'''
/-! ### Access Control -/

/-- SET ZONE PERMISSIONS on a present zone: OVERRIDE makes the override present with the setting and the expiry carried,
unless the expiry is not later than the present site time, which is refused RANGE; REVERT returns the zone to its base
permissions; an unknown mode is refused RANGE. Other zones' permissions and the grants stay; permissions that do not change
leave every hold as it is (R70, R79, R80). -/
def Obligations.SetZonePermissionsSetsThem : Prop :=
  ∀ (tag : Byte) (tgt : Target) (z : Zone) (mode : Nat) (setting : PermSet) (expiry : Option Nat) (s : State),
    targetZone tgt = some z → zonePresent s z = true →
    let ahead : Prop := ∀ x, expiry = some x → s.clock.siteTime < x
    let new : Perm := if mode = 1 then ⟨setting, true, expiry⟩ else ⟨basePerms s z, false, none⟩
    ((mode = 1 ∧ ahead) ∨ mode = 2 →
      ∃ t, exec (.setZonePermissions tag tgt mode setting expiry) s = .next t
        ∧ t.sent = s.sent ++ [responseFrame .setZonePermissions tag .ok]
        ∧ t.perm z = new ∧ (∀ y, y ≠ z → t.perm y = s.perm y) ∧ t.access.grants = s.access.grants
        ∧ (new.current = (s.perm z).current → t.air = s.air ∧ t.vanes = s.vanes ∧ t.recorder = s.recorder)
        ∧ t = { s with air := t.air, access := t.access, vanes := t.vanes, recorder := t.recorder, sent := t.sent })
    ∧ ((mode = 1 ∧ ¬ahead) ∨ (mode ≠ 1 ∧ mode ≠ 2) →
      exec (.setZonePermissions tag tgt mode setting expiry) s
        = .next { s with sent := s.sent ++ [responseFrame .setZonePermissions tag (.no .range)] })

/-- GRANT ACCESS for a present crane and a present zone, with a use and no past expiry: the entry of that pair becomes the
one carried, replacing an old one even in a full table; with no entry and a full table it is refused TABLE_FULL. The crane
may then use the zone for what the zone's permissions or the grant give (R72, R73, R77; that the target is the crane is log
8). -/
def Obligations.GrantAccessStoresItsEntry : Prop :=
  ∀ (tag : Byte) (tgt : Target) (k : Crane) (zone : Nat) (z : Zone) (uses : PermSet) (expiry : Option Nat) (s : State),
    targetCrane tgt = some k → cranePresent s k = true → zoneOf? zone = some z → zonePresent s z = true →
    uses.jib = true ∨ uses.load = true → (∀ x, expiry = some x → s.clock.siteTime < x) →
    ((findGrant s k z).isSome = true ∨ s.access.grants.length < 16 →
      ∃ t, exec (.grantAccess tag tgt zone uses expiry) s = .next t
        ∧ t.sent = s.sent ++ [responseFrame .grantAccess tag .ok]
        ∧ findGrant t k z = some ⟨k, z, uses, expiry⟩
        ∧ (∀ j y, ¬(j = k ∧ y = z) → findGrant t j y = findGrant s j y)
        ∧ (∀ u, mayUse t k z u = (permGives (s.perm z).current u || permGives uses u))
        ∧ t.access.grants.length = s.access.grants.length + (if (findGrant s k z).isSome = true then 0 else 1)
        ∧ t.access.perms = s.access.perms
        ∧ t = { s with air := t.air, access := t.access, vanes := t.vanes, recorder := t.recorder, sent := t.sent })
    ∧ (findGrant s k z = none → 16 ≤ s.access.grants.length →
      exec (.grantAccess tag tgt zone uses expiry) s
        = .next { s with sent := s.sent ++ [responseFrame .grantAccess tag (.no .tableFull)] })
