/-! ### setLane -/

@[simp] theorem setLane_mode (k : Crane) (l : Lane) : (s.setLane k l).mode = s.mode := rfl
@[simp] theorem setLane_now (k : Crane) (l : Lane) : (s.setLane k l).now = s.now := rfl
@[simp] theorem setLane_clock (k : Crane) (l : Lane) : (s.setLane k l).clock = s.clock := rfl
@[simp] theorem setLane_lanes (k : Crane) (l : Lane) : (s.setLane k l).lanes = s.lanes.set k l := rfl
@[simp] theorem setLane_poses (k : Crane) (l : Lane) : (s.setLane k l).poses = s.poses := rfl
@[simp] theorem setLane_site (k : Crane) (l : Lane) : (s.setLane k l).site = s.site := rfl
@[simp] theorem setLane_air (k : Crane) (l : Lane) : (s.setLane k l).air = s.air := rfl
@[simp] theorem setLane_access (k : Crane) (l : Lane) : (s.setLane k l).access = s.access := rfl
@[simp] theorem setLane_gov (k : Crane) (l : Lane) : (s.setLane k l).gov = s.gov := rfl
@[simp] theorem setLane_winds (k : Crane) (l : Lane) : (s.setLane k l).winds = s.winds := rfl
@[simp] theorem setLane_vanes (k : Crane) (l : Lane) : (s.setLane k l).vanes = s.vanes := rfl
@[simp] theorem setLane_bookings (k : Crane) (l : Lane) : (s.setLane k l).bookings = s.bookings := rfl
@[simp] theorem setLane_recorder (k : Crane) (l : Lane) : (s.setLane k l).recorder = s.recorder := rfl
@[simp] theorem setLane_mgmt (k : Crane) (l : Lane) : (s.setLane k l).mgmt = s.mgmt := rfl
@[simp] theorem setLane_line (k : Crane) (l : Lane) : (s.setLane k l).line = s.line := rfl
@[simp] theorem setLane_pending (k : Crane) (l : Lane) : (s.setLane k l).pending = s.pending := rfl
@[simp] theorem setLane_sent (k : Crane) (l : Lane) : (s.setLane k l).sent = s.sent := rfl
@[simp] theorem setLane_freeCount (k : Crane) (l : Lane) : (s.setLane k l).freeCount = s.freeCount := rfl
@[simp] theorem setLane_lane_self (k : Crane) (l : Lane) : (s.setLane k l).lane k = l := by simp [lane, setLane]
theorem setLane_lane_ne (k : Crane) (l : Lane) (j : Crane) (h : j ≠ k) : (s.setLane k l).lane j = s.lane j := by
  simp [lane, setLane, Fin.val_ne_of_ne (Ne.symm h)]
theorem setLane_lane (k : Crane) (l : Lane) (j : Crane) : (s.setLane k l).lane j = if j = k then l else s.lane j := by
  by_cases h : j = k
  · subst h; simp
  · simp [h, setLane_lane_ne s _ _ j h]
@[simp] theorem setLane_pose (k : Crane) (l : Lane) (j : Crane) : (s.setLane k l).pose j = s.pose j := rfl
@[simp] theorem setLane_govRec (k : Crane) (l : Lane) (j : Crane) : (s.setLane k l).govRec j = s.govRec j := rfl
@[simp] theorem setLane_wind (k : Crane) (l : Lane) (j : Crane) : (s.setLane k l).wind j = s.wind j := rfl
@[simp] theorem setLane_vane (k : Crane) (l : Lane) (j : Crane) : (s.setLane k l).vane j = s.vane j := rfl
@[simp] theorem setLane_zone (k : Crane) (l : Lane) (y : Zone) : (s.setLane k l).zone y = s.zone y := rfl
@[simp] theorem setLane_arb (k : Crane) (l : Lane) (j : Crane) : (s.setLane k l).arb j = s.arb j := rfl
@[simp] theorem setLane_perm (k : Crane) (l : Lane) (y : Zone) : (s.setLane k l).perm y = s.perm y := rfl
@[simp] theorem setLane_profile (k : Crane) (l : Lane) (j : Crane) : (s.setLane k l).profile j = s.profile j := rfl
@[simp] theorem setLane_map (k : Crane) (l : Lane) (j : Crane) : (s.setLane k l).map j = s.map j := rfl
@[simp] theorem setLane_chart (k : Crane) (l : Lane) (j : Crane) : (s.setLane k l).chart j = s.chart j := rfl
@[simp] theorem setLane_policy (k : Crane) (l : Lane) (j : Crane) : (s.setLane k l).policy j = s.policy j := rfl
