theorem breach_within (k : Crane) (z : Zone) (u : Use) (s : State) : Within Touch.footprint s (breach k z u s) :=
  (trigger_within _ _ _ _).after ((offer_within _ _).after ((countIntrusion_within _ _).after
    (acquire_within _ _ _ _).mono))

theorem takeExitOnly_within (k : Crane) (z : Zone) (u : Use) (s : State) :
    Within { air := true } s (takeExitOnly k z u s) :=
  (offer_within _ _).after (acquire_within _ _ _ _)

theorem overlap_within (k : Crane) (z : Zone) (j : Crane) (s : State) :
    Within { counters := true } s (overlap k z j s) :=
  (trigger_within _ _ _ _).after ((offer_within _ _).after (count_within _ _ _ _))

theorem footprintZone_within (k : Crane) (f : List Occ) (settling : Bool) (old : List Zone) (s : State) (z : Zone) :
    Within Touch.footprint s (footprintZone k f settling old s z) := by
  unfold footprintZone
  split
  · exact Within.refl _ _
  split
  · exact ite_within (Within.refl _ _) (overlap_within _ _ _ _).mono
  · exact ite_within (ite_within (acquire_within _ _ _ _).mono (intrude_within _ _ _))
      (ite_within (takeExitOnly_within _ _ _ _).mono (breach_within _ _ _ _))

theorem entitlementZone_within (k : Crane) (f : List Occ) (s : State) (z : Zone) :
    Within { air := true } s (entitlementZone k f s z) := by
  unfold entitlementZone
  split
  · exact Within.refl _ _
  · exact ite_within ((trigger_within _ _ _ _).after ((offer_within _ _).after (setKind_within _ _ _)))
      (Within.refl _ _)

theorem footprintStep_within (k : Crane) (f : List Occ) (settling : Bool) (s : State) :
    Within Touch.footprint s (footprintStep k f settling s) := by
  unfold footprintStep
  refine (foldl_within (entitlementZone_within k f) _ _).after ((setArb_within _ _ _).after ?_)
  exact foldl_within (footprintZone_within k f settling _) _ _

theorem toMotion_within (z : Zone) (s : State) : Within { air := true } s (toMotion z s) :=
  (judgeLimit_within _ _).after (setKind_within _ _ _)

theorem releaseZone_within (k : Crane) (f reach : List Occ) (brake : Bool) (s : State) (z : Zone) :
    Within { air := true, vanes := true } s (releaseZone k f reach brake s z) := by
  have hr := release_within z s
  have hm : Within { air := true, vanes := true } s (toMotion z s) := (toMotion_within z s).mono
  have hs := Within.refl { air := true, vanes := true } s
  unfold releaseZone
  dsimp only
  split
  · exact hs
  · exact hs
  · refine ite_within hs ?_
    split
    · exact ite_within hs hr
    · exact ite_within hr hs
    · exact ite_within (ite_within hs hr) (ite_within hs hr)
    · exact ite_within hs (ite_within (ite_within hm hr) (ite_within hm hr))

theorem releaseStep_within (k : Crane) (f reach : List Occ) (brake : Bool) (s : State) :
    Within { air := true, vanes := true } s (releaseStep k f reach brake s) :=
  foldl_within (releaseZone_within k f reach brake) _ _

/-- The frame of a judged pose in the Zone Arbiter. -/
abbrev Touch.judged : Touch := { lanes := true, air := true, vanes := true, bookings := true, counters := true }

theorem judgePose_within (k : Crane) (s : State) : Within Touch.judged s (judgePose k s) := by
  have h : Within Touch.judged s (releaseStep k (footprint s k)
      (reachSet (footprintStep k (footprint s k) (s.arb k).settling s) k)
      (brakeReleased (footprintStep k (footprint s k) (s.arb k).settling s) k)
      (footprintStep k (footprint s k) (s.arb k).settling s)) :=
    (releaseStep_within _ _ _ _ _).after (footprintStep_within _ _ _ _).mono
  unfold judgePose
  dsimp only
  split
  · exact (setArb_within _ _ _).after h
  · refine Within.after (a := Touch.judged) (foldl_within (fun s j => (haltState_within j s).mono) _ _) ?_
    exact (haltState_within _ _).after ((setArb_within _ _ _).after h)

/-! ### Stale lanes and restarts (R64 to R66) -/

theorem freeze_within (k : Crane) (s : State) : Within { air := true } s (freeze k s) := by
  unfold freeze
  refine (withdrawWait_within _ _).after (foldl_within (fun s z => ?_) _ _)
  unfold freezeZone
  exact ite_within (setKind_within _ _ _) (Within.refl _ _)

theorem widenZone_within (k : Crane) (w : List Occ) (s : State) (z : Zone) :
    Within { air := true } s (widenZone k w s z) := by
  unfold widenZone
  split
  · exact Within.refl _ _
  split
  · exact ite_within (acquire_within _ _ _ _) (Within.refl _ _)
  · exact ite_within (Within.refl _ _) (offer_within _ _).mono

theorem widen_within (k : Crane) (s : State) : Within { air := true } s (widen k s) :=
  foldl_within (widenZone_within k _) _ _

theorem leaveLive_within (k : Crane) (s : State) : Within { air := true } s (leaveLive k s) :=
  (setArb_within _ _ _).after (withdrawWait_within _ _)

theorem unsweepZone_within (k : Crane) (s : State) (z : Zone) : Within { air := true } s (unsweepZone k s z) := by
  unfold unsweepZone
  split
  · exact Within.refl _ _
  · exact Within.refl _ _
  · exact ite_within (setZone_within _ _ _) (Within.refl _ _)

theorem unpendZone_within (k : Crane) (s : State) (z : Zone) : Within { air := true } s (unpendZone k s z) := by
  unfold unpendZone
  exact ite_within ((clearIdleMark_within _ _).after (setZone_within _ _ _)) (Within.refl _ _)

theorem freezeZone_within (k : Crane) (s : State) (z : Zone) : Within { air := true } s (freezeZone k s z) := by
  unfold freezeZone
  exact ite_within (setKind_within _ _ _) (Within.refl _ _)

theorem restartArbiter_within (k : Crane) (s : State) : Within { air := true } s (restartArbiter k s) := by
  unfold restartArbiter
  refine (setArb_within _ _ _).after (ite_within ?_ (Within.refl _ _))
  exact (withdrawReservation_within _ _).after ((withdrawWait_within _ _).after
    ((foldl_within (unpendZone_within k) _ _).after ((foldl_within (unsweepZone_within k) _ _).after
      (foldl_within (freezeZone_within k) _ _))))

/-! ### Access Control (R69 to R75, R79, R80) -/

theorem reexamine_within (before s : State) : Within { air := true, vanes := true } s (reexamine before s) := by
  unfold reexamine
  refine Within.after (a := { air := true }) (foldl_within (fun s z => ?_) _ _) (foldl_within (fun s z => ?_) _ _)
  · unfold restoreZone
    split
    · exact Within.refl _ _
    · exact Within.refl _ _
    refine ite_within ?_ (Within.refl _ _)
    split
    · exact Within.refl _ _
    · exact ite_within ((judgeLimit_within _ _).after (setKind_within _ _ _)) (Within.refl _ _)
  · unfold reexamineZone
    split
    · exact Within.refl _ _
    · exact Within.refl _ _
    refine ite_within ?_ (Within.refl _ _)
    split
    · exact release_within _ _
    · exact ite_within (Within.refl _ _) ((offer_within _ _).after (setKind_within _ _ _).mono)

theorem revertPerm_within (z : Zone) (s : State) : Within { access := true } s (revertPerm z s) := setPerm_within _ _ _

theorem alignPerm_within (old : Option ZoneTable) (s : State) (z : Zone) :
    Within { access := true } s (alignPerm old s z) := by
  unfold alignPerm
  dsimp only
  split
  · exact ite_within (Within.refl _ _) (setPerm_within _ _ _)
  · exact (setGrants_within _ _).after (setPerm_within _ _ _)

/-- The frame of a permission change. -/
abbrev Touch.permission : Touch := { air := true, vanes := true, access := true }

theorem expireOverride_within (z : Zone) (s : State) : Within Touch.permission s (expireOverride z s) :=
  (reexamine_within _ _).after ((offer_within _ _).after (revertPerm_within _ _).mono)

theorem expireGrant_within (g : Grant) (s : State) : Within Touch.permission s (expireGrant g s) :=
  (reexamine_within _ _).after ((offer_within _ _).after (setGrants_within _ _).mono)

/-! ### Motion Governor (R84 to R101) -/

theorem takeAhead_within (k : Crane) (s : State) (z : Zone) : Within { air := true } s (takeAhead k s z) :=
  acquire_within _ _ _ _

theorem scanFrom_within (k : Crane) (p : Pose) (positive take : Bool) (reach left j : Nat) (s : State) :
    Within { air := true } s (scanFrom k p positive take reach left j s).2 := by
  induction left generalizing j s with
  | zero => exact Within.refl _ _
  | succ left ih =>
    have h1 : Within { air := true } s (if take then
        ((zonesInClass s k (footprintAt s k p (sectorStep positive (sectorOf p.theta) j)) .acquirable).map
          (·.zone)).foldl (takeAhead k) s else s) :=
      ite_within (foldl_within (takeAhead_within k) _ _) (Within.refl _ _)
    unfold scanFrom
    dsimp only
    split
    · exact Within.refl _ _
    · split
      · exact h1
      · exact h1.then (ih _ _)

theorem slewScan_within (k : Crane) (p : Pose) (prof : Profile) (positive take : Bool) (v : Nat) (s : State) :
    Within { air := true } s (slewScan k p prof positive take v s).2 := by
  unfold slewScan
  dsimp only
  split
  · exact Within.refl _ _
  · have h := scanFrom_within k p positive take (stopDist prof.dyn.slew v + prof.dyn.slew.clearance) 128 1 s
    split <;> (rename_i he; rw [he] at h; exact h)

theorem trolleyScan_within (k : Crane) (p : Pose) (prof : Profile) (outward : Bool) (v : Nat) (s : State) :
    Within { air := true } s (trolleyScan k p prof outward v s).2 := by
  unfold trolleyScan
  split
  · exact Within.refl _ _
  · exact foldl_within (takeAhead_within k) _ _

theorem hoistLower_within (k : Crane) (p : Pose) (prof : Profile) (v : Nat) (s : State) :
    Within { air := true } s (hoistLower k p prof v s).2 := foldl_within (takeAhead_within k) _ _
'''
#### TASK GOAL
Up to and including the line that contains "t.access.grants = s.access.grants", restate word for word every line of the entries, starting from the first.

#### OUTPUT OF THE EXERCISE
/-! ### Access Control -/

/-- SET ZONE PERMISSIONS on a present zone: OVERRIDE makes the override present with the setting and the expiry carried,
unless the expiry is not later than the present site time, which is refused RANGE; REVERT returns the zone to its base
permissions; an unknown mode is refused RANGE. Other zones' permissions and the grants stay; permissions that do not change
leave every hold as it is (R70, R79, R80). -/
def Obligations.SetZonePermissionsSetsThem : Prop :=
  ∀ (tag : Byte) (tgt : Target) (z : Zone) (mode : Nat) (setting : PermSet) (expiry : Option Nat) (s : State),
    targetZone tgt = some z → zonePresent s z = true →
    let ahead : Prop := ∀ x, expiry = some x → s.clock.siteTime < x
    let new : Perm := if mode = 1 then ⟨setting, true, expiry⟩ else ⟨basePerms s z, false, none⟩
    ((mode = 1 ∧ ahead) ∨ mode = 2 →
      ∃ t, exec (.setZonePermissions tag tgt mode setting expiry) s = .next t
        ∧ t.sent = s.sent ++ [responseFrame .setZonePermissions tag .ok]
        ∧ t.perm z = new ∧ (∀ y, y ≠ z → t.perm y = s.perm y) ∧ t.access.grants = s.access.grants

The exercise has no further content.